Aww, Paulie. What more can we even say? Things were going so well okay for you—you found those contracts, and they had signatures all over them; you were bringing a baby into the world and into a totally stable family situation; and you proved that you could make not brushing your hair work for you. But then you forgot to check behind that nondescript door from which you escaped out of the depths of Vinci and caught a couple bullets (pretty sure they're real bullets this time) from James Frain. Dude! You should've known!
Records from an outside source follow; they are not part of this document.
-- ==== Sys2Proof/Tests/Slice0.lean ====
section
/-! SUPPORT. Tests: states and operands that meet the hypotheses of every statement, the checks of well-formed
commands with a term that each refuses, and the manual's worked values. -/

open Sys2Proof Sys2Proof.Machine

namespace Sys2Proof.Tests

set_option Elab.async false

/-- Every domain ON. -/
def domsOn : Bank Nat := (upto 50).map (fun d => (oDomainState d, 2))

/-- A module in RUN with every domain on, its image running and the mandatory feature agreed, and the objects `xs`. -/
def on (xs : Bank Nat) : State :=
  { State.reset with
    od := xs ++ [(oFeaturesAgreed, 1), (oPowerState, 1)] ++ domsOn
    power := { PowerSt.init with
      pwrEn := true, resetN := true, aux := true, auxSettled := true, mv48 := 48000, boot := .image,
      flash := ⟨7, 1, 99, true⟩ } }

/-- A write request of the in-band path. -/
def q : WReq := ⟨.inBand, 0, 5⟩

/-- An OBJECT request with its data. -/
def req (index : W16) (sub type : Byte) (length : W32) (data : Bytes) : ObjReq :=
  ⟨.inBand, 0, 0, 0, 5, index, sub, type, length, 0, 0, data⟩

/-- The row of an object. -/
def rowAt (index sub : Nat) : ObjRow := (objRow? index sub).getD ⟨0, 0, 0, 0, .u8, .ro, .num 0, .v, [], 0⟩

/-- An open segmented write of PLAN_BLOB of one segment. -/
def writing (segs : Bank Bytes) : Transfer := ⟨5, 0x2020, 1, true, 4, segs, [], 0⟩

/-- An open segmented read of PLAN_BLOB. -/
def reading : Transfer := ⟨5, 0x2020, 1, false, 4, [], [1, 2, 3, 4], 0⟩

/-- The path of a transfer. -/
def withTransfer (t : Transfer) : State := { on [] with inBand := ⟨[], some t, none⟩ }

/-- A kept response to a READ of PLACE_NUMBER. -/
def kept : Kept := ⟨5, 1, 0, false, 0x1010, 1, 17, 0, 0, 0, 0, [], ⟨1, 5, 0x1010, 1, 17, 2, 0, [0, 0]⟩, 0⟩

/-- An orderly token of the fleet signer is never needed here: a token's first fields. -/
def token (target : Nat) : Bytes := natLe 4 0x4C435431 ++ natLe 1 target ++ zeros 115

/-- A plan of no section. -/
def plan0 : Plan := parsePlan []

/-- The module with a plan admitted, running step 4 at position 1 when `run` says so. -/
def admittedWith (p : Plan) (run : Bool) (xs : Bank Nat) : State :=
  { on (xs ++ [(oPlanState, if run then 4 else 3)]) with
    plan := some p
    step := { StepSt.init with running := run, started := run } }

/-- A directory entry. -/
def dirEntry (ty off len count : Nat) : Bytes := natLe 2 ty ++ zeros 2 ++ natLe 4 off ++ natLe 4 len ++ natLe 4 count

/-- A plan of one module, place 3, of 8 beats of one empty program, with region 7 of kind 5 of 4 KiB at 0. -/
def blob : Bytes :=
  natLe 4 0x0960504C ++ natLe 2 1 ++ natLe 2 7 ++ natLe 4 320 ++ zeros 4 ++ natLe 8 77 ++ natLe 2 100 ++ zeros 6 ++
  natLe 16 1 ++ zeros 16 ++
  dirEntry 1 176 24 1 ++ dirEntry 4 200 32 1 ++ dirEntry 5 232 8 1 ++ dirEntry 6 240 16 8 ++ dirEntry 7 256 32 1 ++
  dirEntry 10 288 16 1 ++ dirEntry 11 304 16 1 ++
  (natLe 2 1 ++ zeros 6 ++ natLe 2 3 ++ zeros 6 ++ natLe 8 0xABCD) ++
  (natLe 4 8 ++ natLe 4 2 ++ natLe 4 3 ++ zeros 20) ++
  (zeros 2 ++ natLe 2 100 ++ zeros 4) ++
  zeros 16 ++
  (natLe 2 7 ++ natLe 1 5 ++ zeros 5 ++ natLe 8 0 ++ natLe 8 4096 ++ zeros 8) ++
  List.replicate 16 1 ++
  (natLe 2 3 ++ natLe 2 1 ++ natLe 4 0 ++ natLe 2 3 ++ natLe 1 0xFF ++ zeros 5)

/-- A module that may admit it. -/
def ready : State :=
  { on [(oPlanState, 1), (oLcState, 2), (oBellState, 4), (oPlaceStated, 1), (oPlaceNumber, 3), (oCoolantStated, 1),
      (oCoolantFlowLpm, 0x42C80000), (oCoolantInletC, 0x41A00000), (oPowerAllowedW, 0x453B8000),
      (oSerialDigest, 0xABCD), (oFeaturesAgreed, 3)] with
    blobs := [(oPlanBlob, blob)] }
He always plays bad guys.

Though, I guess I can forgive you for letting your guard down and assuming you were safe after taking out four hired guns like you were playing Call of Duty on beginner.

Sad as I am to say this, Paul was always the most expendable "main" character on this season of True Detective, and I'm not just saying that because Taylor Kitsch struggled with the character at times. Ray and Ani are the true cruxes of the show—the closest we've come to McConaughey and Harrelson in season two—and Colin Farrell and Rachel McAdams are killing it too much to be killed off. It's total bullshit that they hooked up, and the fact that their emo macking cut through Paul's shootout and eventual murder was even lamer, as if Nic Pizzolatto was consciously trying to sneak in some undetected sexy time. But fucking, which is everything, aside, those two are the show's dramatic centers. As for Frank, Nic Pizzolatto is probably the only one interested in seeing his story play out, but either way he's clearly destined for bigger things as we approach next week's finale—maybe a Scarface, blaze of glory kinda deal?

But beyond being expendable, Paul was also season two's most tragic character. Everything in his life, which was more or less terrible, was poured down upon him. His fucked up dancer of a mother—the one who almost made Paul a "scrape job"—beat out whatever personality he had, pushed him so far into the closet and then stole all the money he hid there. A celebrity accused him of trying to solicit sex on the PCH. He was a killing machine who clearly never wanted any part in killing, but resorted to being a warrior because that's the only thing the world wanted from him. He never asked for anything that came his way, yet all he wanted to do was wade through the shit and be a normal, good man. 

Paul's Iraq War gay lover—yet another person who screwed Paul over—told him before the shootout, "Just be honest about who you are and no one would be able to run you." But that really isn't true. Paul was always fucked, regardless of how out he was. The saddest thing about all this may be that he died a totally repressed man. He took two bullets in the back, and the life went out of him without anyone knowing who he truly was.